══ SOURCE MATERIAL ══

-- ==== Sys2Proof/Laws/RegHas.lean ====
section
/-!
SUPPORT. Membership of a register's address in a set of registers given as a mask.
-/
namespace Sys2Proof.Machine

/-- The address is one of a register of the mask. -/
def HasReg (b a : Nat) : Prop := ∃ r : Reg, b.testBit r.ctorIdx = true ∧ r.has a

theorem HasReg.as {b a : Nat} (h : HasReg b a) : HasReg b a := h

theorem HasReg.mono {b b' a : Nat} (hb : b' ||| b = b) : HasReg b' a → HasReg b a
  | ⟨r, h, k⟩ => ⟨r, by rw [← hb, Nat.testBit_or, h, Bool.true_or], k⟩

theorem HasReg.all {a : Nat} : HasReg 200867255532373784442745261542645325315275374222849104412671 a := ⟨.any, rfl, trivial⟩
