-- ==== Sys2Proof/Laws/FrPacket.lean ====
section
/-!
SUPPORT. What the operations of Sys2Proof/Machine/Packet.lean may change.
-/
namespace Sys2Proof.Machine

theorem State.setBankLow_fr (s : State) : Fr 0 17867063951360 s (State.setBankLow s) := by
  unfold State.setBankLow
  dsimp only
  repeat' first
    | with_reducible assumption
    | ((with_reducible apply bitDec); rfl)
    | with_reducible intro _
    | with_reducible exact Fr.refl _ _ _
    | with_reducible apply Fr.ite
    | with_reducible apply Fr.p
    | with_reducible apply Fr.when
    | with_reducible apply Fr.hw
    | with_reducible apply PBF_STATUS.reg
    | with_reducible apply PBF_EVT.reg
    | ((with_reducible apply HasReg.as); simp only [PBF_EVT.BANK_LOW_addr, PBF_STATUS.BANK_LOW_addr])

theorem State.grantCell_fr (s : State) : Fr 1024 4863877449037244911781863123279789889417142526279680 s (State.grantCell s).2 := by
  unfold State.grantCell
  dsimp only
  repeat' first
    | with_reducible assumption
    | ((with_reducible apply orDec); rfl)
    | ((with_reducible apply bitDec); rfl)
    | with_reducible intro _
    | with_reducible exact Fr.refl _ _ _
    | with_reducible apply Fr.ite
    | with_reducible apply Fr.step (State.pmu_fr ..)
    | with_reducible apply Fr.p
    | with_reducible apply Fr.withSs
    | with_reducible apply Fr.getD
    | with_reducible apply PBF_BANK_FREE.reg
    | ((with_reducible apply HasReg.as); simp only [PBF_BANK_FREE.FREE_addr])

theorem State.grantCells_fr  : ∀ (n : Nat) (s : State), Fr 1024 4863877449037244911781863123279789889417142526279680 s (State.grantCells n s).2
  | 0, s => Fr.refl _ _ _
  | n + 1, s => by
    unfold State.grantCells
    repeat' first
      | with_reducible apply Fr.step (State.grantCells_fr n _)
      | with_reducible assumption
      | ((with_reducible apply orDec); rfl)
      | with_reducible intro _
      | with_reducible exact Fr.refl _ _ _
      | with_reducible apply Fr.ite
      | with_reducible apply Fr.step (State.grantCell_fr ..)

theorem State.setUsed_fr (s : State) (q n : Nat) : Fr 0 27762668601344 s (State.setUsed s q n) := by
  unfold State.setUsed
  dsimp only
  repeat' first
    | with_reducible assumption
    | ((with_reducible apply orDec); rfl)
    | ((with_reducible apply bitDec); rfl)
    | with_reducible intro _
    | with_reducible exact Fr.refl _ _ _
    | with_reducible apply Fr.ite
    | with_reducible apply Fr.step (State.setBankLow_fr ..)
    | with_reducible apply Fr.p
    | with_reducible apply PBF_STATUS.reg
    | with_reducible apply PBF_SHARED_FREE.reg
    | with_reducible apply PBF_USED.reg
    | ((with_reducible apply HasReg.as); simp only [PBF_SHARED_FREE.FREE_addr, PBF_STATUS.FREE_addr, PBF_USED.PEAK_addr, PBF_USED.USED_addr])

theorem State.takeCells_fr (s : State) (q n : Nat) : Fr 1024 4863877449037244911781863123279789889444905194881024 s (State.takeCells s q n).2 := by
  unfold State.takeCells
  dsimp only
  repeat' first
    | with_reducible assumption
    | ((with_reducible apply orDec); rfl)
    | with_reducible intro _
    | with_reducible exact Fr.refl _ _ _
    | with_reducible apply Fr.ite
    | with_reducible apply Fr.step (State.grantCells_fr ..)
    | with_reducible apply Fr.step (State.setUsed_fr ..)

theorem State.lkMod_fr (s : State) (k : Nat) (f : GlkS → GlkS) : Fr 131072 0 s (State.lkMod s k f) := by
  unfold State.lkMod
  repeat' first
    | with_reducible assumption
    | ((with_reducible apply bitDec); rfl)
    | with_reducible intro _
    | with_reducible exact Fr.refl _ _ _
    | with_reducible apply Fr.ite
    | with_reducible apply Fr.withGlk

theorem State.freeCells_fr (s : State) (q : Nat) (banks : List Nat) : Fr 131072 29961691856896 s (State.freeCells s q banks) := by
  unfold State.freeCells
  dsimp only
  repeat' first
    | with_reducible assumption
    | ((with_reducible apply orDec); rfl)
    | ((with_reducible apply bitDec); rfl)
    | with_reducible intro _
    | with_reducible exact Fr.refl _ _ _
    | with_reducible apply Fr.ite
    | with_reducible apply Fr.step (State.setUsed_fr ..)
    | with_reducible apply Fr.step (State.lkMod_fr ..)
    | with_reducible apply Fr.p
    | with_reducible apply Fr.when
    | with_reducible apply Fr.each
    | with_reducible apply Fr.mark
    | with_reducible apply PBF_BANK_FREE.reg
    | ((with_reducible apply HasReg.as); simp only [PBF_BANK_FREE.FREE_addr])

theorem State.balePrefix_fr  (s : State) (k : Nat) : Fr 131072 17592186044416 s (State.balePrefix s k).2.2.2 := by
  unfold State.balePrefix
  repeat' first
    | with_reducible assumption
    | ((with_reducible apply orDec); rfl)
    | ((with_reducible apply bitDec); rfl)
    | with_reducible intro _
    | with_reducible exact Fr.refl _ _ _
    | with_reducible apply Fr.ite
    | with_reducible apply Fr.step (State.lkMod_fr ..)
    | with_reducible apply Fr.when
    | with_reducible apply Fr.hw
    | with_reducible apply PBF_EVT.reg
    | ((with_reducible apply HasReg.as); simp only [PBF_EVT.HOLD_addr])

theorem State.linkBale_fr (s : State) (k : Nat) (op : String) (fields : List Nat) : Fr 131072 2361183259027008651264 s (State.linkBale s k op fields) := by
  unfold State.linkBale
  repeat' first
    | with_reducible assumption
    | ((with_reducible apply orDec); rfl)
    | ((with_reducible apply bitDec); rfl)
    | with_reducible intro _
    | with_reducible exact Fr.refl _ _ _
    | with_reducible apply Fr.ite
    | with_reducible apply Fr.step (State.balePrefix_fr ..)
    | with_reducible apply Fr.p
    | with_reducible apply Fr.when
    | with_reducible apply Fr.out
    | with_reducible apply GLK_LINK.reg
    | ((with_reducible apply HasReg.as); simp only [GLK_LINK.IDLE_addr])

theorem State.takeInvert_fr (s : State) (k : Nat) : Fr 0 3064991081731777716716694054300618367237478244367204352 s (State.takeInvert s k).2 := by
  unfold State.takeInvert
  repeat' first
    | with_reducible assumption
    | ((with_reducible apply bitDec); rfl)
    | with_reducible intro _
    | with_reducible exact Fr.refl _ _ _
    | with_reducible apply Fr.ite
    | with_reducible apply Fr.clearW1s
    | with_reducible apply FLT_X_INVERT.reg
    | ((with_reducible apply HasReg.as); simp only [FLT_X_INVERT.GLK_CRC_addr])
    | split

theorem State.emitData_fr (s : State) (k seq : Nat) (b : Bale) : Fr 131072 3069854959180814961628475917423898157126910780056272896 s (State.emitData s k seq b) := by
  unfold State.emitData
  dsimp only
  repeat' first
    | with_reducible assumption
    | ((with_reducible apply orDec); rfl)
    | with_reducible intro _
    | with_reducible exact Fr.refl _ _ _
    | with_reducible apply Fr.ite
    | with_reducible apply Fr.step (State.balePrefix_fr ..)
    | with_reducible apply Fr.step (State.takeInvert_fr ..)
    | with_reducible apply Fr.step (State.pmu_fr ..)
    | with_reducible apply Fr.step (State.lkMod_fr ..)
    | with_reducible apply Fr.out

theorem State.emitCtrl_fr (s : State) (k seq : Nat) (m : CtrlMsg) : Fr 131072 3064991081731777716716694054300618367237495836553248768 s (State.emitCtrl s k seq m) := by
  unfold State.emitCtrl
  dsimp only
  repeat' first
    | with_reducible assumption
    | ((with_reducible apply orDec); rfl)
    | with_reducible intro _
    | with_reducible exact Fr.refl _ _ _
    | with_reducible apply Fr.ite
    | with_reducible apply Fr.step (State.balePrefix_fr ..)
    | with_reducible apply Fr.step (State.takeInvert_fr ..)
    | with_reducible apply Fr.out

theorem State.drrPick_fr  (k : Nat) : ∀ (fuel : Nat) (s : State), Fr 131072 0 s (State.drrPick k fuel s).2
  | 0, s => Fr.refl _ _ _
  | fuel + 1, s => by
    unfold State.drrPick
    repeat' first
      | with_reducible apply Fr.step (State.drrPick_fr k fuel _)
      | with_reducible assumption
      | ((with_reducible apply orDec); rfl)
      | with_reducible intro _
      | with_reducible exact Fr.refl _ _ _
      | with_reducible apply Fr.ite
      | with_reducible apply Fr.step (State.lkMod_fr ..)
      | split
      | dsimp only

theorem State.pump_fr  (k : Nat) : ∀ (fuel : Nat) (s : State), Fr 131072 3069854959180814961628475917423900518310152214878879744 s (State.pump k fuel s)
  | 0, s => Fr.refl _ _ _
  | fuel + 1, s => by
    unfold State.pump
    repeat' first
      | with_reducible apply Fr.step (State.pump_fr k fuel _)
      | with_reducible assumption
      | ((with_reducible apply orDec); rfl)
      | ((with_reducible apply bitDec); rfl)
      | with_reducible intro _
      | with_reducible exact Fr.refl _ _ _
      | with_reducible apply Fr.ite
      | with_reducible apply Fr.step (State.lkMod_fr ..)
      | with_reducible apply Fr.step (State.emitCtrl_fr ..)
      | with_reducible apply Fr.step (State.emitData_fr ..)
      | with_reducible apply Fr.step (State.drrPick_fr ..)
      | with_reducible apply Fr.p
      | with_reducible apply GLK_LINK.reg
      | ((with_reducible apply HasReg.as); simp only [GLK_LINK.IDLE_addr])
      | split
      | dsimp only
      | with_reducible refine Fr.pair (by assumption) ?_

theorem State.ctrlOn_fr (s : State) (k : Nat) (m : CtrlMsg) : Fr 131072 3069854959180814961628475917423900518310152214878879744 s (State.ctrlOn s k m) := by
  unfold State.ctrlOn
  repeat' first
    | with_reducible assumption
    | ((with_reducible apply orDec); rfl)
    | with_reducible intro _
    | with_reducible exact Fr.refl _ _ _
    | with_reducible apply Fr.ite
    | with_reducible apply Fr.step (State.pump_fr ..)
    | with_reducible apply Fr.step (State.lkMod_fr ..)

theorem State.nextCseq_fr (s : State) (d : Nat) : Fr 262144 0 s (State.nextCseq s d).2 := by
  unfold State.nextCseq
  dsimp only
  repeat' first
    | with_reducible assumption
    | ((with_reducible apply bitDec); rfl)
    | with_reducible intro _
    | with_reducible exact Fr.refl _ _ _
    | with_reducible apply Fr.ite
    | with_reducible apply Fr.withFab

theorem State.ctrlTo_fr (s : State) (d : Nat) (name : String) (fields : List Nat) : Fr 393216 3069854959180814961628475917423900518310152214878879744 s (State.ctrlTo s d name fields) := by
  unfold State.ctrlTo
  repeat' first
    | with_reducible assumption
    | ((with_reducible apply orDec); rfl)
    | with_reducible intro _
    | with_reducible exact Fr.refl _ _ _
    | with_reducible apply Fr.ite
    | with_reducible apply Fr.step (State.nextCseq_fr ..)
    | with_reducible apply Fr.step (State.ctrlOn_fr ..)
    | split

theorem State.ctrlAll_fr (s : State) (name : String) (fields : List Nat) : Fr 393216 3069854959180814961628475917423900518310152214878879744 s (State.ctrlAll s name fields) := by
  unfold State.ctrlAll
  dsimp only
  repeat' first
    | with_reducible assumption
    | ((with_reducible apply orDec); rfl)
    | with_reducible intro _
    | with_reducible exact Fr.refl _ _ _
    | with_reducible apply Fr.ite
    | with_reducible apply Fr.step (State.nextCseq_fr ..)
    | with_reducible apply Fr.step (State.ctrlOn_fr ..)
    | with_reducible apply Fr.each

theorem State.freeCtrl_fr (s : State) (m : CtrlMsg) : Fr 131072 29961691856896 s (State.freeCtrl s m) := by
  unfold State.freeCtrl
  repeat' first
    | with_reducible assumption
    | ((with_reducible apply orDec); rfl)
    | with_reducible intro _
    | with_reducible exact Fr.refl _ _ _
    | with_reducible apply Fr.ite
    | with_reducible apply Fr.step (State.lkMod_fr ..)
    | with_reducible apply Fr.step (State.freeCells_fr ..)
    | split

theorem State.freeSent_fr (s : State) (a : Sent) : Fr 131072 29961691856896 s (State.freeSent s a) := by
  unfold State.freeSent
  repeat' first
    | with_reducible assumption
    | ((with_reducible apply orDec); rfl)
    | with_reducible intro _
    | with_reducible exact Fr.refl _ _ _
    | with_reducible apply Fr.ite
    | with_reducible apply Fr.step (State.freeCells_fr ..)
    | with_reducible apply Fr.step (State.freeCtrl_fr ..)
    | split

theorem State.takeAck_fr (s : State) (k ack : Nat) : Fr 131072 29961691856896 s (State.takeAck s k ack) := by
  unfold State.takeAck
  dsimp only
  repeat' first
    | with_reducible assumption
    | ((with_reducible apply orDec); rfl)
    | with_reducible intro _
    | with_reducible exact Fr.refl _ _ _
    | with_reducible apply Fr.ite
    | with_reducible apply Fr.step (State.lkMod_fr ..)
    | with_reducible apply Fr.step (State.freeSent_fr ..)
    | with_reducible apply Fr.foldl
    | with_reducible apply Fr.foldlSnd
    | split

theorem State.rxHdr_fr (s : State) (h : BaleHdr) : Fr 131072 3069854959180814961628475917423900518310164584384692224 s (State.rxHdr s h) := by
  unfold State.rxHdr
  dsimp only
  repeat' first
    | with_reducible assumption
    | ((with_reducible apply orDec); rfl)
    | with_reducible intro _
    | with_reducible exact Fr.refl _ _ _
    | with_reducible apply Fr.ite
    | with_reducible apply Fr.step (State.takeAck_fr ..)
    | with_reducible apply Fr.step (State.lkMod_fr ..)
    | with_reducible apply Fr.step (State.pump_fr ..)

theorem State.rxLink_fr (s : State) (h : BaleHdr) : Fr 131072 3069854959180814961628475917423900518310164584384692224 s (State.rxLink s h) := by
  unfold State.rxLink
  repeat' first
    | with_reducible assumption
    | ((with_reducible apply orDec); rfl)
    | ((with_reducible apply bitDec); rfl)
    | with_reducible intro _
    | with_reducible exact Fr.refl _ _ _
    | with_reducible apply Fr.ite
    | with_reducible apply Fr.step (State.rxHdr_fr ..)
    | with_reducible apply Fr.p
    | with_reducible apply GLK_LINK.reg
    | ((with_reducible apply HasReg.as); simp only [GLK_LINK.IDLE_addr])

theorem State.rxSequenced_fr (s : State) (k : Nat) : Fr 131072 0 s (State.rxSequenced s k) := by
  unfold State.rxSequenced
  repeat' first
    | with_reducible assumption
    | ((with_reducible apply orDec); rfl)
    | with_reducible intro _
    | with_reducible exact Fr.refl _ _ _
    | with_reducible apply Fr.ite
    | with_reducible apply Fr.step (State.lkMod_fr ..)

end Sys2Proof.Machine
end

═══

» **TASK INSTRUCTIONS**:
Using the records above, copy every line that has the word "fields" in it.

» **REPLY**:
theorem State.linkBale_fr (s : State) (k : Nat) (op : String) (fields : List Nat) : Fr 131072 2361183259027008651264 s (State.linkBale s k op fields) := by
theorem State.ctrlTo_fr (s : State) (d : Nat) (name : String) (fields : List Nat) : Fr 393216 3069854959180814961628475917423900518310152214878879744 s (State.ctrlTo s d name fields) := by
theorem State.ctrlAll_fr (s : State) (name : String) (fields : List Nat) : Fr 393216 3069854959180814961628475917423900518310152214878879744 s (State.ctrlAll s name fields) := by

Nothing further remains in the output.